*Exercise requirements*. From the entries below, return exactly the lines beginning at the one that contains "action's outputs. -/" and ending at the one that contains "port (R83). -/", both of them included, and only those lines.

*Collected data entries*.
● ● ● ● ●
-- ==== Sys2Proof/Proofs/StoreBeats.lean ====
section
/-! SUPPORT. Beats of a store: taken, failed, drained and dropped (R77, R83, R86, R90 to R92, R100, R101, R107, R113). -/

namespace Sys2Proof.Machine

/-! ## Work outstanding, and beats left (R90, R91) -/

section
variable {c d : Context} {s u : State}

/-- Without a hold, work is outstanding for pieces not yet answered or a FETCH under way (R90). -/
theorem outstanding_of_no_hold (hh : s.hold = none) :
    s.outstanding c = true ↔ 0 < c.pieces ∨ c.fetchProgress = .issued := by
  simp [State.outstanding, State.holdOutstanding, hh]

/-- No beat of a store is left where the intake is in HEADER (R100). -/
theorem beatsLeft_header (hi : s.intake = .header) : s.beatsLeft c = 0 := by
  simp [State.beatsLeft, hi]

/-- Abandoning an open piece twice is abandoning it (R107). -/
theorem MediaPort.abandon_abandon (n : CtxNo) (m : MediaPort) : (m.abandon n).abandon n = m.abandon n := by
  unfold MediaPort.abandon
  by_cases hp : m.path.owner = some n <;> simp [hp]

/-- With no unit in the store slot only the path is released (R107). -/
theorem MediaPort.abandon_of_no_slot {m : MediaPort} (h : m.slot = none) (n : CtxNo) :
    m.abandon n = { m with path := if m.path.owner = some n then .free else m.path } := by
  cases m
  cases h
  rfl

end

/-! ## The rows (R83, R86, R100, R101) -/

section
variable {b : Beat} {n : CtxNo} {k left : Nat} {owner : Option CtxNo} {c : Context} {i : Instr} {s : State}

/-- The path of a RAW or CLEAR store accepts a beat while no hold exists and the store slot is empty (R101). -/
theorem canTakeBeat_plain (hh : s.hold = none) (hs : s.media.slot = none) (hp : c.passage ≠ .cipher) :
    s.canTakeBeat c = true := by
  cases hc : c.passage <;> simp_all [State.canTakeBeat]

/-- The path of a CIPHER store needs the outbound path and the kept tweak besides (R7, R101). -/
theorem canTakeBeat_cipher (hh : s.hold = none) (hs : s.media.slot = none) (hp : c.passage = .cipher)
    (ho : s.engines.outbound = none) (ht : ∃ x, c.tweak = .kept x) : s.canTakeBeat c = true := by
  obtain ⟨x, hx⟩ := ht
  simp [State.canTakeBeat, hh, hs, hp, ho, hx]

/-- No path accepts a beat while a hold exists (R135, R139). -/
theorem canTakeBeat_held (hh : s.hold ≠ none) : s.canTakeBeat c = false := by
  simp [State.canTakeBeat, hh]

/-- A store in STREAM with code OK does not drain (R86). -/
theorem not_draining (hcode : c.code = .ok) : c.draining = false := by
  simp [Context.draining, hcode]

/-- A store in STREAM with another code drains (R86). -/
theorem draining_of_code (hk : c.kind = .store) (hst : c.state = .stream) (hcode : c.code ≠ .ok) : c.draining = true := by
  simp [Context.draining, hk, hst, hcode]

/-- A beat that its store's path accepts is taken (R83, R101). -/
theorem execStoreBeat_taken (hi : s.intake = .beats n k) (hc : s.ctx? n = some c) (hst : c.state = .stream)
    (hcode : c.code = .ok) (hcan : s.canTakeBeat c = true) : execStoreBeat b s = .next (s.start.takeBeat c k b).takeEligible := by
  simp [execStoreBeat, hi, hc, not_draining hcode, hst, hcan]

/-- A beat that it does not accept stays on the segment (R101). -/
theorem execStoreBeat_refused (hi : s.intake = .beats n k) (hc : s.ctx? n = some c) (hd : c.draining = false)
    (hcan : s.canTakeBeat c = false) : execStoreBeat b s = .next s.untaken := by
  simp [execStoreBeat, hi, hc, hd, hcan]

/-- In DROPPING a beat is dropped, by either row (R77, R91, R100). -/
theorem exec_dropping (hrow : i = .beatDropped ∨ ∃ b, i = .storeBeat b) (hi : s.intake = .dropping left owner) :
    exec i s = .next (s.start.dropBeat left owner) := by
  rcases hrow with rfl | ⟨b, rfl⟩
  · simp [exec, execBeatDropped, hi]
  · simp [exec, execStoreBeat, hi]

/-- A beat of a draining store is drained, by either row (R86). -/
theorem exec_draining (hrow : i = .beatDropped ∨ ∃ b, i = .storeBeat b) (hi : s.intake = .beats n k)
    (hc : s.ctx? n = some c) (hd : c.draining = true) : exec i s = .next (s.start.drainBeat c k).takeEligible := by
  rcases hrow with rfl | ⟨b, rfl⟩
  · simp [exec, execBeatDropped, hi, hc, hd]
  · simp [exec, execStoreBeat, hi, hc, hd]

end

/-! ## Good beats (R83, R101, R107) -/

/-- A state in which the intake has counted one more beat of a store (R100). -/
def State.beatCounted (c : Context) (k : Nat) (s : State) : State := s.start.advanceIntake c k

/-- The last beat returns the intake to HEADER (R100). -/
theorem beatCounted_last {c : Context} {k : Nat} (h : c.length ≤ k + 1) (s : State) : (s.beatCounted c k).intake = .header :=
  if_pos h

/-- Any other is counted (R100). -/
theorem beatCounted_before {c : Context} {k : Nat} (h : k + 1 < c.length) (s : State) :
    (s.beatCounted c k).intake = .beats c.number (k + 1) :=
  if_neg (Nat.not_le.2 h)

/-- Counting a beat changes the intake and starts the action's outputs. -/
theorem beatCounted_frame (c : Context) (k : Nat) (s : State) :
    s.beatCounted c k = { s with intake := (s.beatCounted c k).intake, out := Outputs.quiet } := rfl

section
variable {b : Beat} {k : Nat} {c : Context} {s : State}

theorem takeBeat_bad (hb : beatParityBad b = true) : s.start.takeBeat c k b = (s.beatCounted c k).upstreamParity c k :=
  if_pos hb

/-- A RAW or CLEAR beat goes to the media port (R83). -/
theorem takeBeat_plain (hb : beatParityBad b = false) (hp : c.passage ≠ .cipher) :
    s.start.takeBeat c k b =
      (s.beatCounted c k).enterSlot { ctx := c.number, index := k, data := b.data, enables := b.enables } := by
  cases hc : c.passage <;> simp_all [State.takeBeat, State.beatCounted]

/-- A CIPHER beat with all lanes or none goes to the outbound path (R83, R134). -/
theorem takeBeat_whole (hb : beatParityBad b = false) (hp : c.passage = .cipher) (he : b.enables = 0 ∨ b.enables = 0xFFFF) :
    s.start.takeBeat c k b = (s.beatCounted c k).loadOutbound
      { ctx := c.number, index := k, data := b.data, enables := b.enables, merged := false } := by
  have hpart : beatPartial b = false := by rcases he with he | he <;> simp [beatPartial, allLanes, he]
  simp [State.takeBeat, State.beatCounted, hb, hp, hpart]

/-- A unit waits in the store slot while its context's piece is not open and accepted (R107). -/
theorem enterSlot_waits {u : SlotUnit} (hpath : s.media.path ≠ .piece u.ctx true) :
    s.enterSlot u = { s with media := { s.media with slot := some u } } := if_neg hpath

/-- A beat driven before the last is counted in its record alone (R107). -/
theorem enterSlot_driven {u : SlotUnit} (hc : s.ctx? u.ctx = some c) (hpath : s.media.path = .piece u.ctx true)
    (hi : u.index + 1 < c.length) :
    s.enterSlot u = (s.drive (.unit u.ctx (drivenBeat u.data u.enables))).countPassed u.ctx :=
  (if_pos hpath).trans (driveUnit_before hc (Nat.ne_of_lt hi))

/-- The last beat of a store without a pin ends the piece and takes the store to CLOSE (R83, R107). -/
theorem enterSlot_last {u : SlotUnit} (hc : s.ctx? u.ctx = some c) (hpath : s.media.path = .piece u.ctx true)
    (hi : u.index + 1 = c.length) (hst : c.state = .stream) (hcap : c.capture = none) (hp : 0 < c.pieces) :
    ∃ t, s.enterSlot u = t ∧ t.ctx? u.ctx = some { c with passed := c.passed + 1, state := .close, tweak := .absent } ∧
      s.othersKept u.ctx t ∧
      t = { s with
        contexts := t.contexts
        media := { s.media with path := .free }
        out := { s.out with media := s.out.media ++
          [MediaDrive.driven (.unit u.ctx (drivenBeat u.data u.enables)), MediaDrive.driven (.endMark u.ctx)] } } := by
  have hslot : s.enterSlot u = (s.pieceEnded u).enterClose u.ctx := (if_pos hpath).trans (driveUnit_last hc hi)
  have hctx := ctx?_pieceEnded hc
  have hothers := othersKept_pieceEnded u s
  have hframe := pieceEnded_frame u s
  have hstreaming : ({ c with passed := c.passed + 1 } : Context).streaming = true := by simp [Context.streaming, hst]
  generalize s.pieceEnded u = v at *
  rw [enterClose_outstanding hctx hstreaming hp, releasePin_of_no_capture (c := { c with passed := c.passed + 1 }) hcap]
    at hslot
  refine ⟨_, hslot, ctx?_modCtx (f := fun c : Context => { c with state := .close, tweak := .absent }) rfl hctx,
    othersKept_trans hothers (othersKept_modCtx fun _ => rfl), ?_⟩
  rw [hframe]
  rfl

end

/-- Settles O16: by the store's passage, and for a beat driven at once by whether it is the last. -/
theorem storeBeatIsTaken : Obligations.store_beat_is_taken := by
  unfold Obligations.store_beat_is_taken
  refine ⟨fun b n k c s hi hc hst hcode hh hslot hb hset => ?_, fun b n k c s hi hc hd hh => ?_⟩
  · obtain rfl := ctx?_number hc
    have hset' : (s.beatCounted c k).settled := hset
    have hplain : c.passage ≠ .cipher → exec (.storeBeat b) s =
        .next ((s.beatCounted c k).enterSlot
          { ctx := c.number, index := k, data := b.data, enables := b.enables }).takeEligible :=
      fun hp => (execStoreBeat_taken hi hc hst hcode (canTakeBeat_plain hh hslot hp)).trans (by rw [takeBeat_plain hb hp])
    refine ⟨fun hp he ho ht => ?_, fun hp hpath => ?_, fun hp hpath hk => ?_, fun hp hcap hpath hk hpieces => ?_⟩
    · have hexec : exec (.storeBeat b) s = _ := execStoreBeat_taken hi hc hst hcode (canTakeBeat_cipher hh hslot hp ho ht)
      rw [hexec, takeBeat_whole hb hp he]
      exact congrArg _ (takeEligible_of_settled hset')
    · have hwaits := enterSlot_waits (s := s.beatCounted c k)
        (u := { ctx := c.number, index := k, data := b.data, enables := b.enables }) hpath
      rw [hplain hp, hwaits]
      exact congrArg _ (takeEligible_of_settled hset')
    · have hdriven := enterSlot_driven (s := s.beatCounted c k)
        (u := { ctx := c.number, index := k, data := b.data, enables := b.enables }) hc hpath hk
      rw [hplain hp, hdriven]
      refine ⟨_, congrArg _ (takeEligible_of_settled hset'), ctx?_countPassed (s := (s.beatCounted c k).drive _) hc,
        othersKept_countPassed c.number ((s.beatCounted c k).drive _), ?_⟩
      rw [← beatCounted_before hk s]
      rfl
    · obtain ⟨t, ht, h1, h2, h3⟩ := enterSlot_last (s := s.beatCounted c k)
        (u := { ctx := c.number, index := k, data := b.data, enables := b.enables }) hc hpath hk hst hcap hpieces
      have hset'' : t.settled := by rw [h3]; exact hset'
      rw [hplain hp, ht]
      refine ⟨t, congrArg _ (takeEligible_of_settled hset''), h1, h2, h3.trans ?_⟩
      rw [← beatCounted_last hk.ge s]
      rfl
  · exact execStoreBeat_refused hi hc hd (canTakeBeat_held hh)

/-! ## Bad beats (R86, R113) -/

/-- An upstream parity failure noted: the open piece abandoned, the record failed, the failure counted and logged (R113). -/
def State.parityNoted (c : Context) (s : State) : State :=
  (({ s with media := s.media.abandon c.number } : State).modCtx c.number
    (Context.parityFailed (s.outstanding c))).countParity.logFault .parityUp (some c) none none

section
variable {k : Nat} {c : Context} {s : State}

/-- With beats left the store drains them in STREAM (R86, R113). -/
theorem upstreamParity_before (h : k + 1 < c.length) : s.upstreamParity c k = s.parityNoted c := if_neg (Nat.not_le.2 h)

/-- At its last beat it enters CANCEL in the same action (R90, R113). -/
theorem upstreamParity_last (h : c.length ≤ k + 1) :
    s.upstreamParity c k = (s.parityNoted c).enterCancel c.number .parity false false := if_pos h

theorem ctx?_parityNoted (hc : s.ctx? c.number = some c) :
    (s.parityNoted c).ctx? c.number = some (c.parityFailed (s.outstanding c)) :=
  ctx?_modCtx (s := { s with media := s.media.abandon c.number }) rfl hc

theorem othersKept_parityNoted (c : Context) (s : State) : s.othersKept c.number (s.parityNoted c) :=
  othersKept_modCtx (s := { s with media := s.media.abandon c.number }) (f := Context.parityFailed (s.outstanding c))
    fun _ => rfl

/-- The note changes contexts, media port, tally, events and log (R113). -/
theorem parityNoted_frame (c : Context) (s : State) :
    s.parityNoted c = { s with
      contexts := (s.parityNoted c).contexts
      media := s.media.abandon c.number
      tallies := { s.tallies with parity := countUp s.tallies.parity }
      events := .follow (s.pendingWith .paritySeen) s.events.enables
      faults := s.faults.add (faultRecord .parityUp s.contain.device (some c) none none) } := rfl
● ● ● ● ●
*Solved exercise*.
/-- Counting a beat changes the intake and starts the action's outputs. -/
theorem beatCounted_frame (c : Context) (k : Nat) (s : State) :
    s.beatCounted c k = { s with intake := (s.beatCounted c k).intake, out := Outputs.quiet } := rfl

section
variable {b : Beat} {k : Nat} {c : Context} {s : State}

theorem takeBeat_bad (hb : beatParityBad b = true) : s.start.takeBeat c k b = (s.beatCounted c k).upstreamParity c k :=
  if_pos hb

/-- A RAW or CLEAR beat goes to the media port (R83). -/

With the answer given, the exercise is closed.